Saved data entries:
/-- LINK_EVENT (R411, R421). -/
structure LinkEventMsg where
  serial : BitVec 64
  port : Fin 16
  state : BitVec 3
  txw : BitVec 4
  rxw : BitVec 4
  deriving DecidableEq, Repr

/-- LEFT: identifiers that have left, or a whole domain (R411, R422, R428). -/
structure LeftMsg where
  sender : BitVec 16
  pseq : BitVec 16
  ids : List (BitVec 16)
  domain : Option (BitVec 4)
  deriving DecidableEq, Repr

/-- A border link of DOMAIN_INFO and DOMAIN_ROUTE (R411, R427). -/
structure BorderLink where
  index : BitVec 12
  port : Fin 16
  neighbour : BitVec 4
  width : BitVec 4
  deriving DecidableEq, Repr

/-- What trained of an Avolmoth port (R395, R397, R398): the good lanes of each direction, the partner's serial number and port, whether
the verification pattern passed on every lane with the settings of the port's record, and the settings that a full training finds. -/
structure TrainResult where
  txGood : BitVec 9
  rxGood : BitVec 9
  serial : BitVec 64 := 0
  port : Fin 16 := 0
  verified : Bool := false
  settings : BitVec 64 := 0
  deriving DecidableEq, Repr

/-- A regulator phase: VDD_LOGIC or VDD_MEM of a region, or VDD_MEM of a slice (R474, R476, R480). -/
inductive Phase where
  | logic (p : Fin 50) (k : Fin 8)
  | mem (p : Fin 50) (k : Fin 4)
  | sliceMem (s : Fin 64) (k : Fin 4)
  deriving DecidableEq, Repr

/-- What a start-up test or a bond test names bad: the word of R455. -/
abbrev BadPart := Word

/-- How an SPDM request arrives (R552): by DOE, or by a fabric packet from a device. -/
inductive SpdmPath where
  | doe
  | fabric (src : BitVec 16)
  deriving DecidableEq, Repr

/-- What a far port finds at FAR_MEM or at the return of a link (R330, R347, R348). -/
structure FarFound where
  ready : Bool
  width : BitVec 3
  rate64 : Bool
  mediaOk : Bool
  deriving DecidableEq, Repr

/-- What a controller's training meets at NEAR_MEM (R324, R326): whether full training succeeds, the identifiers of its devices, the
Darrax junction temperature in degrees, whether the verification pass succeeds with the settings of the controller's record, and the
settings that a full training finds. -/
structure NearTrain where
  ok : Bool
  devices : BitVec 64 := 0
  temp : Int := 0
  verified : Bool := false
  settings : BitVec 64 := 0
  deriving DecidableEq, Repr

/-- One sample of every sensor (R506, R516): readings in 1/16 degree (none: conversion not done), the power of each slice
in mW and the leakage estimate of each zone in 1/16 degree. -/
structure ThermalReadings where
  sensors : List (Option Int)
  slicePower : List Nat
  leak : List Int
  deriving DecidableEq, Repr

/-- The commands, one constructor per row of spec/opcode_table.json, in its order. -/
inductive Instr where
  | registerWrite (path : AccPath) (off : BitVec 26) (size : AccSize) (data : BitVec 64) (poisoned : Bool) (hwSet : Word)
  | pllLossOfLock (which : ClockLoss)
  | deviceFault (cause : DeviceCause)
  | descriptorQueueEntry (n : Fin 200) (desc : Desc)
  | passStart (n : Fin 200)
  | tileLoadComplete (n : Fin 200)
  | passComplete (c : PassEnd)
  | stopRequest (n : Fin 200) (slot : BitVec 9)
  | stopDone (n : Fin 200)
  | passFault (n : Fin 200) (f : PassFaultAt)
  | taCntClear (n : Fin 200) (v : Word)
  | taHighClr (n : Fin 200) (v : Word)
  | taStopReq (n : Fin 200) (v : Word) (slot : BitVec 9)
  | taStopResume (n : Fin 200) (v : Word)
  | preloadStart (n : Fin 200)
  | preloadComplete (n : Fin 200)
  | drainEnter (n : Fin 200)
  | drainColumnRead (r : DrainRead)
  | drainComplete (n : Fin 200)
  | scrubVisit (kind : ScrubKind) (inst : Fin 200) (loc : BitVec 32) (detail : BitVec 20) (res : ScrubResult) (lapEnd : Bool) (lap : Word)
  | lapSlow (kind : ScrubKind) (inst : Fin 200) (lap : Word)
  | accvEnWrite (n : Fin 200) (v : Word)
  | accvSelWrite (n : Fin 200) (v : Word)
  | accvReadComplete (n : Fin 200) (corrected uncorr : Bool)
  | dringCfgWrite (e : Fin 50) (a : Fin 4) (v : Word)
  | lakeWriteComplete (n : Fin 200)
  | launch (e : Fin 50) (rec : LaunchRec)
  | groupFreed (e : Fin 50) (sl : Fin 48)
  | groupPromotion (e : Fin 50) (sl : Fin 48)
  | napEnd (e : Fin 50) (sl : Fin 48) (lane : Fin 32)
  | barrierTimeout (e : Fin 50) (sl : Fin 48) (block : Bool) (bar : Fin 8)
  | dbgHalt (e : Fin 50) (v : Word)
  | haltComplete (e : Fin 50) (sl : Fin 48)
  | dbgResume (e : Fin 50) (v : Word)
  | dbgStep (e : Fin 50) (v : Word)
  | haltAll (e : Fin 50) (v : Word)
  | resumeAll (e : Fin 50) (v : Word)
  | dbgDataWrite (e : Fin 50) (v : Word)
  | teCntClear (e : Fin 50) (v : Word)
  | iadd (e : Fin 50) (sl : Fin 48) (r : RForm)
  | isub (e : Fin 50) (sl : Fin 48) (r : RForm)
  | imul (e : Fin 50) (sl : Fin 48) (r : RForm)
  | imulhiS (e : Fin 50) (sl : Fin 48) (r : RForm)
  | imulhiU (e : Fin 50) (sl : Fin 48) (r : RForm)
  | imad (e : Fin 50) (sl : Fin 48) (r : RForm)
  | and (e : Fin 50) (sl : Fin 48) (r : RForm)
  | or (e : Fin 50) (sl : Fin 48) (r : RForm)
  | xor (e : Fin 50) (sl : Fin 48) (r : RForm)
  | not (e : Fin 50) (sl : Fin 48) (r : RForm)
  | shl (e : Fin 50) (sl : Fin 48) (r : RForm)
  | shr (e : Fin 50) (sl : Fin 48) (r : RForm)
  | sar (e : Fin 50) (sl : Fin 48) (r : RForm)
  | iminS (e : Fin 50) (sl : Fin 48) (r : RForm)
  | imaxS (e : Fin 50) (sl : Fin 48) (r : RForm)
  | iminU (e : Fin 50) (sl : Fin 48) (r : RForm)
  | imaxU (e : Fin 50) (sl : Fin 48) (r : RForm)
  | idivS (e : Fin 50) (sl : Fin 48) (r : RForm)
  | idivU (e : Fin 50) (sl : Fin 48) (r : RForm)
  | iremS (e : Fin 50) (sl : Fin 48) (r : RForm)
  | iremU (e : Fin 50) (sl : Fin 48) (r : RForm)
  | popc (e : Fin 50) (sl : Fin 48) (r : RForm)
  | clz (e : Fin 50) (sl : Fin 48) (r : RForm)
  | icmp (e : Fin 50) (sl : Fin 48) (r : RForm)
  | sel (e : Fin 50) (sl : Fin 48) (r : RForm)
  | mov (e : Fin 50) (sl : Fin 48) (r : RForm)
  | movi (e : Fin 50) (sl : Fin 48) (i : IForm)
  | addi (e : Fin 50) (sl : Fin 48) (i : IForm)
  | pand (e : Fin 50) (sl : Fin 48) (r : RForm)
  | por (e : Fin 50) (sl : Fin 48) (r : RForm)
  | pnot (e : Fin 50) (sl : Fin 48) (r : RForm)
  | ballot (e : Fin 50) (sl : Fin 48) (r : RForm)
  | fadd (e : Fin 50) (sl : Fin 48) (r : RForm)
  | fsub (e : Fin 50) (sl : Fin 48) (r : RForm)
  | fmul (e : Fin 50) (sl : Fin 48) (r : RForm)
  | ffma (e : Fin 50) (sl : Fin 48) (r : RForm)
  | fmin (e : Fin 50) (sl : Fin 48) (r : RForm)
  | fmax (e : Fin 50) (sl : Fin 48) (r : RForm)
  | fabs (e : Fin 50) (sl : Fin 48) (r : RForm)
  | fneg (e : Fin 50) (sl : Fin 48) (r : RForm)
  | fcmp (e : Fin 50) (sl : Fin 48) (r : RForm)
  | exp2 (e : Fin 50) (sl : Fin 48) (r : RForm)
  | log2 (e : Fin 50) (sl : Fin 48) (r : RForm)
  | rcp (e : Fin 50) (sl : Fin 48) (r : RForm)
  | rsqrt (e : Fin 50) (sl : Fin 48) (r : RForm)
  | fdiv (e : Fin 50) (sl : Fin 48) (r : RForm)
  | hfma2 (e : Fin 50) (sl : Fin 48) (r : RForm)
  | hadd2 (e : Fin 50) (sl : Fin 48) (r : RForm)
  | hmul2 (e : Fin 50) (sl : Fin 48) (r : RForm)
  | cvt (e : Fin 50) (sl : Fin 48) (src : BitVec 4) (r : RForm)
  | cvtNar (e : Fin 50) (sl : Fin 48) (src : BitVec 4) (r : RForm)
  | cvtBlk (e : Fin 50) (sl : Fin 48) (src : BitVec 4) (r : RForm)
  | br (e : Fin 50) (sl : Fin 48) (i : IForm)
  | brv (e : Fin 50) (sl : Fin 48) (r : RForm)
  | jal (e : Fin 50) (sl : Fin 48) (i : IForm)
  | exit (e : Fin 50) (sl : Fin 48) (r : RForm)
  | nap (e : Fin 50) (sl : Fin 48) (i : IForm)
  | rdst (e : Fin 50) (sl : Fin 48) (r : RForm)
  | clst (e : Fin 50) (sl : Fin 48) (r : RForm)
  | ldLocal (e : Fin 50) (sl : Fin 48) (m : MForm)
  | stLocal (e : Fin 50) (sl : Fin 48) (m : MForm)
  | ldRing (e : Fin 50) (sl : Fin 48) (m : MForm)
  | ldBank (e : Fin 50) (sl : Fin 48) (m : MForm)
  | stBank (e : Fin 50) (sl : Fin 48) (m : MForm)
  | ldGlobal (e : Fin 50) (sl : Fin 48) (m : MForm)
  | stGlobal (e : Fin 50) (sl : Fin 48) (m : MForm)
  | aadd (e : Fin 50) (sl : Fin 48) (m : AForm)
  | asub (e : Fin 50) (sl : Fin 48) (m : AForm)
  | aand (e : Fin 50) (sl : Fin 48) (m : AForm)
  | aor (e : Fin 50) (sl : Fin 48) (m : AForm)
  | axor (e : Fin 50) (sl : Fin 48) (m : AForm)
  | aminS (e : Fin 50) (sl : Fin 48) (m : AForm)
  | amaxS (e : Fin 50) (sl : Fin 48) (m : AForm)
  | aminU (e : Fin 50) (sl : Fin 48) (m : AForm)
  | amaxU (e : Fin 50) (sl : Fin 48) (m : AForm)
  | aexch (e : Fin 50) (sl : Fin 48) (m : AForm)
  | acas (e : Fin 50) (sl : Fin 48) (m : AForm)
  | afadd (e : Fin 50) (sl : Fin 48) (m : AForm)
  | aload (e : Fin 50) (sl : Fin 48) (m : AForm)
  | astore (e : Fin 50) (sl : Fin 48) (m : AForm)
  | fence (e : Fin 50) (sl : Fin 48) (r : RForm)
  | bar (e : Fin 50) (sl : Fin 48) (r : RForm)
  | barMasked (e : Fin 50) (sl : Fin 48) (r : RForm)
  | apass (e : Fin 50) (sl : Fin 48) (r : RForm)
  | apre (e : Fin 50) (sl : Fin 48) (r : RForm)
  | adrain (e : Fin 50) (sl : Fin 48) (r : RForm)
  | await (e : Fin 50) (sl : Fin 48) (r : RForm)
  | lst (e : Fin 50) (sl : Fin 48) (r : RForm)
  | drel (e : Fin 50) (sl : Fin 48) (r : RForm)
  | dpop (e : Fin 50) (sl : Fin 48) (r : RForm)
  | tarm (e : Fin 50) (sl : Fin 48) (r : RForm)
  | tsig (e : Fin 50) (sl : Fin 48) (r : RForm)
  | scanrep (e : Fin 50) (sl : Fin 48) (r : RForm)
  | trap (e : Fin 50) (sl : Fin 48) (i : IForm)
  | rdcyc (e : Fin 50) (sl : Fin 48) (r : RForm)
  | scRequest (a : ScArrival)
  | scMissFill (f : MissFill)
  | tintEpoch
  | flushReq (v : Word)
  | flushInval (v : Word)
  | flushDone
  | holdWaysWrite (v : Word)
  | holdChangeComplete
  | scHighClr (s : Fin 64) (v : Word)
  | vcWordResend (ch : Fin 114) (write : Bool) (wires : List Nat)
  | wireReplacementComplete (ch : Fin 114) (write : Bool)
  | sliceRetirement (sl : Fin 64) (readLost : Bool)
  | moverGo (m : Fin 32) (v : Word)
  | moverDescriptorComplete (m : Fin 32)
  | tintLimWrite (t : Fin 8) (r : Fin 4) (v : Word)
  | recalibration (c : Fin 12) (retries : Nat) (temp : Int)
  | controllerRetirement (c : Fin 12)
  | commit (p : Fin 12) (granule : BitVec 23)
  | commitGranuleComplete (p : Fin 12) (granule : BitVec 23) (ok : Bool)
  | journalRecordComplete (p : Fin 12) (granule : BitVec 23)
  | refresh (p : Fin 12) (granule : BitVec 23)
  | poweredHour (p : Fin 12)
  | fm576Event (p : Fin 12) (granules : List (BitVec 23))
  | persistReq (v : Word)
  | persistComplete
  | farPortLinkLoss (p : Fin 12)
  | farLinkReturn (p : Fin 12) (found : FarFound)
  | format (p : Fin 12) (v : Word)
  | unmount (p : Fin 12) (v : Word)
  | mount (p : Fin 12) (v : Word)
  | work (port : Fin 17) (pkt : Packet)
  | itemDispatch (key : ItemKey) (acts : List DispatchAct)
  | data (port : Fin 17) (pkt : Packet)
  | itemComplete (key : ItemKey) (inline : List Byte)
  | result (port : Fin 17) (pkt : Packet)
  | ack (port : Fin 17) (pkt : Packet)
  | nack (port : Fin 17) (pkt : Packet)
  | lot (port : Fin 17) (pkt : Packet)
  | resendTimeout (key : ItemKey) (typ : BitVec 4) (pseq : BitVec 16)
  | itemTimeout (item : BitVec 13)
  | submit (ring : Fin 64) (entry : Desc) (payload : List Byte)
  | migrate (ring : Fin 64) (entry : Desc)
  | cancel (ring : Fin 64) (entry : Desc)
  | completionEntryWrite (ring : Fin 64)
  | sqTailWrite (ring : Fin 64) (v : Word)
  | cqHeadWrite (ring : Fin 64) (v : Word)
  | ringCfgWrite (ring : Fin 64) (v : Word)
  | ringBaseWrite (ring : Fin 64) (which : RingBase) (v : Word)
  | trainingComplete (q : Fin 16) (res : TrainResult)
  | trainingRetry (q : Fin 16)
  | retrain (q : Fin 16) (v : Word)
  | laneFail (q : Fin 16) (tx : Bool) (lane : Fin 9)
  | inServiceRetrainComplete (q : Fin 16) (ok : Bool)
  | dataFrame (q : Fin 16) (f : Frame)
  | linkControlFrame (q : Fin 16) (f : Frame)
  | idleFrame (q : Fin 16) (f : Frame)
  | replayTimeout (q : Fin 16)
  | linkControlSend (q : Fin 16)
  | portDown (q : Fin 16)
  | packetForward (from_ : Fin 17) (pkt : Packet) (hop : Hop)
  | reorderTimeout (q : Fin 16)
  | hello (q : Fin 16) (m : HelloMsg)
  | probe (q : Fin 16) (mgrSerial : BitVec 64) (rpath : List (Fin 16))
  | probeReply (m : ProbeReplyMsg)
  | probeTimeout (path : List (Fin 16))
  | assign (q : Fin 16) (m : AssignMsg)
  | assignAck (serial : BitVec 64) (accept : Bool) (reason : Byte)
  | routeSet (m : RouteSetMsg)
  | routeAck (serial : BitVec 64) (gen : Word)
  | routeSetTimeout (serial : BitVec 64)
  | linkEvent (m : LinkEventMsg)
  | heartbeatInterval
  | heartbeat (mgrSerial : BitVec 64)
  | heartbeatReply (serial : BitVec 64)
  | managerLoss
  | left (m : LeftMsg)
  | leftTimeout (member : BitVec 16) (pseq : BitVec 16)
  | leave (devId : BitVec 16)
  | domainInfo (serial : BitVec 64) (domain : BitVec 4) (links : List BorderLink)
  | domainRoute (links : List (BitVec 4 × BorderLink))
  | joinWaitTimeout
  | fabCmdLeave (v : Word)
  | rediscover (v : Word)
  | fiEnWrite (q : Fin 16) (v : Word)
  | traceEnWrite (q : Fin 16) (v : Word)
  | confirm (v : Word)
  | confirmAll (v : Word)
  | withdraw (v : Word)
  | logCompaction (ok : Bool)
  | bucketLeak (i : Fin 515)
  | phaseFail (ph : Phase)
  | currentSample (p : Fin 50) (tenthAmps : Nat)
  | staging (p : Fin 50) (logicFails : Byte) (memFails : BitVec 4) (neighbourPeaks : Bool)
  | stagingStep (p : Fin 50)
  | governorTick (volt1 volt2 watts : Nat)
  | rampPhaseEnd
  | effWrite (v : Word)
  | modeMoveComplete
  | deep (v : Word)
  | deepIdleEntered
  | wake (v : Word)
  | wakeDone
  | thermalSample (r : ThermalReadings)
  | autoRestart
  | tripCountReset
  | clearHold (v : Word)
  | power (volt1 volt2 : Nat) (stbyOk : Bool) (railFail : Option Byte) (supervised : Bool) (smbAddr : BitVec 2)
  | clocks (ref25 ref156 ref100 : Bool) (pllFail : Option Byte)
  | image (flashFail : Option (BitVec 27)) (holdReadable : Bool)
  | fuses (dxMap rzMap : List Word) (dxOk rzOk : Bool)
  | bondTest (runs : Bool) (bad : List BadPart)
  | sramTest (runs : Bool) (bad : List BadPart)
  | logicTest (runs : Bool) (bad : List BadPart)
  | repair (macroFail : Option Byte)
  | regions (logicFails : List Byte) (memFails : List (BitVec 4))
  | nearMem (trained : List NearTrain)
  | farMem (found : List FarFound)
  | fabric (trained : List TrainResult)
  | join
  | load (failSection : Option Byte)
  | ready
  | go (v : Word)
  | retry (v : Word)
  | prog (v : Word)
  | erase (v : Word)
  | flashOpComplete (ok : Bool)
  | nonce (v : Word)
  | tokenSubmit (v : Word)
  | tokenCheckComplete
  | extend6 (v : Word)
  | extend7 (v : Word)
  | relaySend (v : Word)
  | spdmResponse (src : BitVec 16) (body : List Byte)
  | relayTimeout
  | getVersion (via : SpdmPath)
  | getCapabilities (via : SpdmPath)
  | negotiateAlgorithms (via : SpdmPath)
  | challenge (via : SpdmPath) (slot : Byte) (nonce : List Byte)
  | getMeasurements (via : SpdmPath) (index : Byte) (signed : Bool) (nonce : List Byte)
  | spdmUnsupportedRequest (via : SpdmPath) (code : Byte)
  | bar2Read (off : BitVec 30) (len : Fin 4097)
  | bar2Write (off : BitVec 30) (bytes : List Byte) (poisoned : Bool)
  | hotReset
  | hostLinkChange (rate width : BitVec 3) (flit : Bool)
  | busMasterEnable
  | msixUnmask (v : Option (Fin 128))
  | warmReset (lowCycles : Nat)
  | powerLoss
  | perst (high : Bool)
  | smbusRead (off : Word) (pecOk : Bool)
  | smbusWrite (off v : Word) (pecOk : Bool)
  | smbusStatus
  | smbusWake (pecOk : Bool)
  | alertResponse
  | testLogicReset
  | extest (scan : BitVec 33)
  | idcode
  | samplePreload (scan : BitVec 33)
  | regacc (dr : BitVec 72)
  | bypass (tdi : Bool)
  | recalibrationComplete (c : Fin 12) (ok : Bool)
  | rampDownEnd (n : Fin 200)
  | bankZeroingComplete (r : Fin 48)
  | completionTimeout (ring : Fin 64) (entry : Option Desc)
  | badEntry (ring : Fin 64) (entry : Desc)
  | illegalInstruction (e : Fin 50) (sl : Fin 48) (w : BitVec 64) (what : IssueFault)
  | crcDrop (port : Fin 17) (pkt : Packet)
  | busMasterDisable
  | msixEnableWrite (en fmask : Bool)
  deriving DecidableEq, Repr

- [WHAT IS NEEDED] Exactly as they stand, set down the lines from the top of the data through the line with "R422, R428). -/".

- [WRITTEN SOLUTION]
/-- LINK_EVENT (R411, R421). -/
structure LinkEventMsg where
  serial : BitVec 64
  port : Fin 16
  state : BitVec 3
  txw : BitVec 4
  rxw : BitVec 4
  deriving DecidableEq, Repr

/-- LEFT: identifiers that have left, or a whole domain (R411, R422, R428). -/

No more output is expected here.